Don't know why but have been giving "him" an exceptionally hard time ever since i came here...
no i am not that mean dat i conciously do it..but its just that i've been so snappy...
most of the times it wasn't his fault...but then dat dosn't mean he's quite the little angel..he's done his bit to flare me up...but then lost my cool so much that i ended up making him feel like a creep...
I wonder how n why he tolerates this level of erratic behaviour...but then thank god he does!!
He's possibly the only person who i listen to when he points out where all i'm making mistakes...n unfortunately he makes a lot of sense when he does that so can't defy his logic either...
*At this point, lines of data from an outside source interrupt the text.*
-- ==== Sys2Proof/Tests/Slice0.lean ====
section
/-! SUPPORT. Small tests of one step each, their expected results taken from the spec's words, worked examples and test vectors
(95_test_vectors.md, named V-… below), the smoke test of WellFormed, and a witness for the hypotheses of every statement. -/

namespace Sys2Proof.Tests

open Sys2Proof Sys2Proof.Machine

/-! ### Small states to test on -/

/-- The parameters of 95_test_vectors.md: DEV_ADDR7 = 0x1E, the default binding, CR_OTHER = 0, a working bus, HostFirst. -/
def demoCfg : Config where
  devAddr7 := 0x1E
  sensorMap := default
  sensorConfig := default
  binding := Binding.stm32f1
  i2cBase := 0x40005400
  sclRate := 0
  rxAckWindow := .hostFirst
  hardened := false
  ackInit := true
  crOther := 0
  busStuck := false

/-- The reference device with regs[0x03] = 0x01 (program P2 of 95_test_vectors.md). -/
def demoRef : RefDevice := { regs := [(3, 0x01)], ptr := 0, idx := 0, sel := false, present := true }

/-- Clean entry with these command words, the host to move. -/
def demo (ws : List Word) : State := launch demoCfg .reference [(3, 0x01)] true ws [.host]

/-- The state with this phase and these flags; a latch is armed exactly where its flag is set. -/
def at_ (p : Phase) (f : StatusFlags) (s : State) : State := { s with phase := p, sr1 := f, arm := armedBy f }

/-- The same with nothing armed. -/
def atUnarmed (p : Phase) (f : StatusFlags) (s : State) : State := { s with phase := p, sr1 := f }

/-- The state with a command at action `k` and this grammar state. -/
def midway (k : Nat) (t : Txn) (s : State) : State := { s with mpc := k, txn := t, cls := some .txn }

def sbSet : StatusFlags := { noFlags with sb := true }
def addrSet : StatusFlags := { noFlags with addr := true }
def btfSet : StatusFlags := { noFlags with btf := true }
def rxneSet : StatusFlags := { noFlags with rxne := true }
def afSet : StatusFlags := { noFlags with af := true }

/-- A field of the next state, none where there is none. -/
def look {α : Type} (f : State → α) (o : Host.Outcome State Fault Refusal) : Option α :=
  match o with
  | .next t => some (f t)
  | .fault _ => none
  | .refused _ => none

/-- The reason of the fault the next state records. -/
def reasonOf (o : Host.Outcome State Fault Refusal) : Option FaultReason := (look (fun t => t.fault.map (·.reason)) o).join

/-! ### WellFormed: each check refuses an ill-formed term -/

theorem test_demo_parameters_are_well_formed : demoCfg.wellFormed = true := by decide
theorem test_default_binding_is_well_formed : Binding.stm32f1.wellFormed = true := by decide
theorem test_two_cr_fields_at_one_bit : { Binding.stm32f1 with stop := 8 }.crDistinct = false := by decide
theorem test_two_flags_at_one_bit : { Binding.stm32f1 with af := 6 }.sr1Distinct = false := by decide
theorem test_two_registers_at_one_offset : { Binding.stm32f1 with drOffset := 0x18 }.offsetsDistinct = false := by decide
theorem test_register_between_words : { Binding.stm32f1 with drOffset := 0x12 }.offsetsAligned = false := by decide
theorem test_ill_formed_binding : { Binding.stm32f1 with ack := 9 }.wellFormed = false := by decide
theorem test_cr_other_on_a_field : crOtherClear Binding.stm32f1 0x0400 = false := by decide
theorem test_base_between_words : { demoCfg with i2cBase := 0x40005402 }.baseAligned = false := by decide
theorem test_hardened_parameters : { demoCfg with hardened := true }.wellFormed = false := by decide
theorem test_operand_256 : operandInRange 256 = false := by decide
theorem test_operand_255 : operandInRange 255 = true := by decide
theorem test_instr_well_formed : (Instr.writeReg 0x00 0xFF).wellFormed = true := by decide

/-! ### Decode: every constructor, its word written out bit by bit from R71 and R73: Z, B, A, OP -/

theorem test_decode_begin : decode 0b00000000_00000000_00000000_00000001 = .ok .beginTxn := by decide
theorem test_decode_address : decode 0b00000000_00000000_00111100_00000010 = .ok (.address 0x3C) := by decide
theorem test_decode_write_byte : decode 0b00000000_00000000_10000001_00000011 = .ok (.writeByte 0x81) := by decide
theorem test_decode_read_byte : decode 0b00000000_00000000_00000000_00000100 = .ok .readByte := by decide
theorem test_decode_end : decode 0b00000000_00000000_00000000_00000101 = .ok .endTxn := by decide
theorem test_decode_read_reg : decode 0b00000000_00000000_00000011_00010000 = .ok (.readReg 0x03) := by decide
theorem test_decode_write_reg : decode 0b00000000_01110000_00000001_00010001 = .ok (.writeReg 0x01 0x70) := by decide
theorem test_decode_rd_cr : decode 0b00000000_00000000_00000000_00100000 = .ok .rdCr := by decide
theorem test_decode_set_start : decode 0b00000000_00000000_00000000_00100001 = .ok .setStart := by decide
theorem test_decode_set_stop : decode 0b00000000_00000000_00000000_00100010 = .ok .setStop := by decide
theorem test_decode_set_ack : decode 0b00000000_00000000_00000000_00100011 = .ok .setAck := by decide
theorem test_decode_clr_ack : decode 0b00000000_00000000_00000000_00100100 = .ok .clrAck := by decide
theorem test_decode_rd_sr1 : decode 0b00000000_00000000_00000000_00100101 = .ok .rdSr1 := by decide
theorem test_decode_rd_sr2 : decode 0b00000000_00000000_00000000_00100110 = .ok .rdSr2 := by decide
theorem test_decode_wr_dr : decode 0b00000000_00000000_11111111_00100111 = .ok (.wrDr 0xFF) := by decide
theorem test_decode_rd_dr : decode 0b00000000_00000000_00000000_00101000 = .ok .rdDr := by decide

/-- V-D1 … V-D13: the illegal words of the decoder's vectors. -/
theorem test_decode_illegal :
    decode 0x00000000 = .error (.reservedOpcode 0x00) ∧ decode 0x00000101 = .error (.unusedOperandA 0x01) ∧
    decode 0x01000001 = .error (.reservedField 0x01) ∧ decode 0x00013C02 = .error (.unusedOperandB 0x01) ∧
    decode 0x0000000F = .error (.reservedOpcode 0x0F) ∧ decode 0x00000012 = .error (.reservedOpcode 0x12) ∧
    decode 0x00000029 = .error (.reservedOpcode 0x29) ∧ decode 0xFF000011 = .error (.reservedField 0xFF) ∧
    decode 0x00000128 = .error (.unusedOperandA 0x01) := by decide

/-- R79: encodings of the worked table. -/
theorem test_encode_write_reg : encode (.writeReg 0x00 0x70) = 0x00700011 := by decide
theorem test_decode_table_word : decodeTableWord 32 0x3C02 = some (.address 0x3C) ∧ decodeTableWord 32 0x100 = none := by decide

/-! ### Assembler and consumer (R77, R78, R182) -/

/-- Program P2 of 95_test_vectors.md, two of its lines. -/
theorem test_assemble_lines :
    assembleLines demoCfg ["WRITE_BYTE 0x03  ; sub-address".toList, "ADDR_R".toList] = .ok [0x00000303, 0x00003D02] := by decide
theorem test_assemble_two_operands :
    assembleLines demoCfg ["WRITE_REG 0, 0x70".toList] = .ok [0x00700011] := by decide
theorem test_assemble_operand_out_of_range :
    assembleLines demoCfg ["READ_REG 256".toList] = .error (.operandOutOfRange 256) := by decide
/-- V-A2, V-A5, V-A6. -/
theorem test_axis_bytes : rawAxis 0x12 0x34 = 13330 ∧ rawAxis 0xFF 0xFF = -1 ∧ rawAxis 0x00 0x80 = -32768 := by decide

/-! ### Register words -/

/-- V-R7a, V-R7c: the modelled bits of an SR1 word, whatever the draw. -/
theorem test_sr1_word :
    sr1Word Binding.stm32f1 sbSet 0xFFFF &&& 0x0447 = 0x0001 ∧ sr1Word Binding.stm32f1 afSet 0x0000 &&& 0x0447 = 0x0400 := by decide
/-- The example of R101. -/
theorem test_cr_word :
    crWord Binding.stm32f1 { pe := true, start := false, stop := true, ack := true, other := 0 } = 0x0601 := by decide

/-! ### One action of each command -/

/-- V-R2. -/
theorem test_rd_cr_logs : look (·.obs) (exec .rdCr (demo [])) = some [0x0401] := by decide
/-- V-R4a. -/
theorem test_set_start : look (fun t => (t.cr.start, t.phase, t.cc)) (exec .setStart (demo [])) = some (true, .idle, 1) := by decide
/-- V-R4c: no repeated start. -/
theorem test_set_start_in_msSb : reasonOf (exec .setStart (at_ .msSb sbSet (demo []))) =
    some (.unmodelledAccess .setStart .msSb) := by decide
/-- V-R5a. -/
theorem test_set_stop : look (·.cr.stop) (exec .setStop (at_ .mtBtf btfSet (demo []))) = some true := by decide
/-- V-R5b. -/
theorem test_set_stop_in_mtReady : reasonOf (exec .setStop (at_ .mtReady noFlags (demo []))) =
    some (.unmodelledAccess .setStop .mtReady) := by decide
/-- V-R6a. -/
theorem test_set_ack : look (·.cr.ack) (exec .setAck { demo [] with cr.ack := false }) = some true := by decide
/-- V-R6b. -/
theorem test_clr_ack_closes_window :
    look (fun t => (t.cr.ack, t.rxWindowOpen)) (exec .clrAck { at_ .mrRx noFlags (demo []) with rxWindowOpen := true }) =
      some (false, false) := by decide
/-- V-R7a, V-R7b: the latch follows the flag that was read. -/
theorem test_rd_sr1_arms :
    look (fun t => (t.arm.sb, t.obs.length)) (exec .rdSr1 (atUnarmed .msSb sbSet (demo []))) = some (true, 1) := by decide
theorem test_rd_sr1_disarms : look (·.arm.sb) (exec .rdSr1 { demo [] with arm.sb := true }) = some false := by decide
/-- V-R8b. -/
theorem test_rd_sr2_read_direction :
    look (fun t => (t.sr1.addr, t.phase, t.rxWindowOpen)) (exec .rdSr2 { at_ .msAddrAcked addrSet (demo []) with dir := true }) =
      some (false, .mrRx, true) := by decide
/-- V-R8c: without the SR1 read nothing is cleared. -/
theorem test_rd_sr2_unarmed :
    look (fun t => (t.sr1.addr, t.phase)) (exec .rdSr2 (atUnarmed .msAddrAcked addrSet (demo []))) = some (true, .msAddrAcked) := by decide
/-- V-R9a. -/
theorem test_wr_dr_address :
    look (fun t => (t.sr1.sb, t.arm.sb, t.dr, t.phase)) (exec (.wrDr 0x3C) (at_ .msSb sbSet (demo []))) =
      some (false, false, 0x3C, .msAddrTx 0x3C) := by decide
/-- V-R9f: BTF not armed. -/
theorem test_wr_dr_unarmed : reasonOf (exec (.wrDr 0x02) (atUnarmed .mtBtf btfSet (demo []))) =
    some (.unmodelledAccess (.wrDr 0x02) .mtBtf) := by decide
/-- V-R10a. -/
theorem test_rd_dr :
    look (fun t => (t.obs, t.sr1.rxne)) (exec .rdDr { at_ .mrDone rxneSet (demo []) with dr := 0x34 }) = some ([0x0034], false) := by decide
I think i've become a bit irritable after i cam here...initial settling down issues i guess...also most of d times when i talk to him at nite i hav sumthng or the other at the back of my mind..some assignment to be completed..some chapter to be read...which is why the impatience comes thru...so why then do i lose my cool when he says he's busy?why when i so easily speak my mind do i expect him to say exactly what i want to hear?
I am here on my own...but then so is he...infact he's worse off than me...alone in a city he dosn't care for much...in a job which isn't really his dream come true...coming back to an empty home day in n day out...n there i am at the end of the day telling him how mean he is...how can i be so unfair....
If i am learning to be responsible about my life...more dutiful towards my family...i should also be more responsible to my relationship...cribbing...fighting...doubting..nagging n pushing things to the edge never really helped anyone...
Saving grace is that "he" does understand all of this n stands by me all throughout...
No wonder my mom n sis are so amazed at how we two unlikeliest of people got together...i just got lucky i guess....*touchwood*!!! :)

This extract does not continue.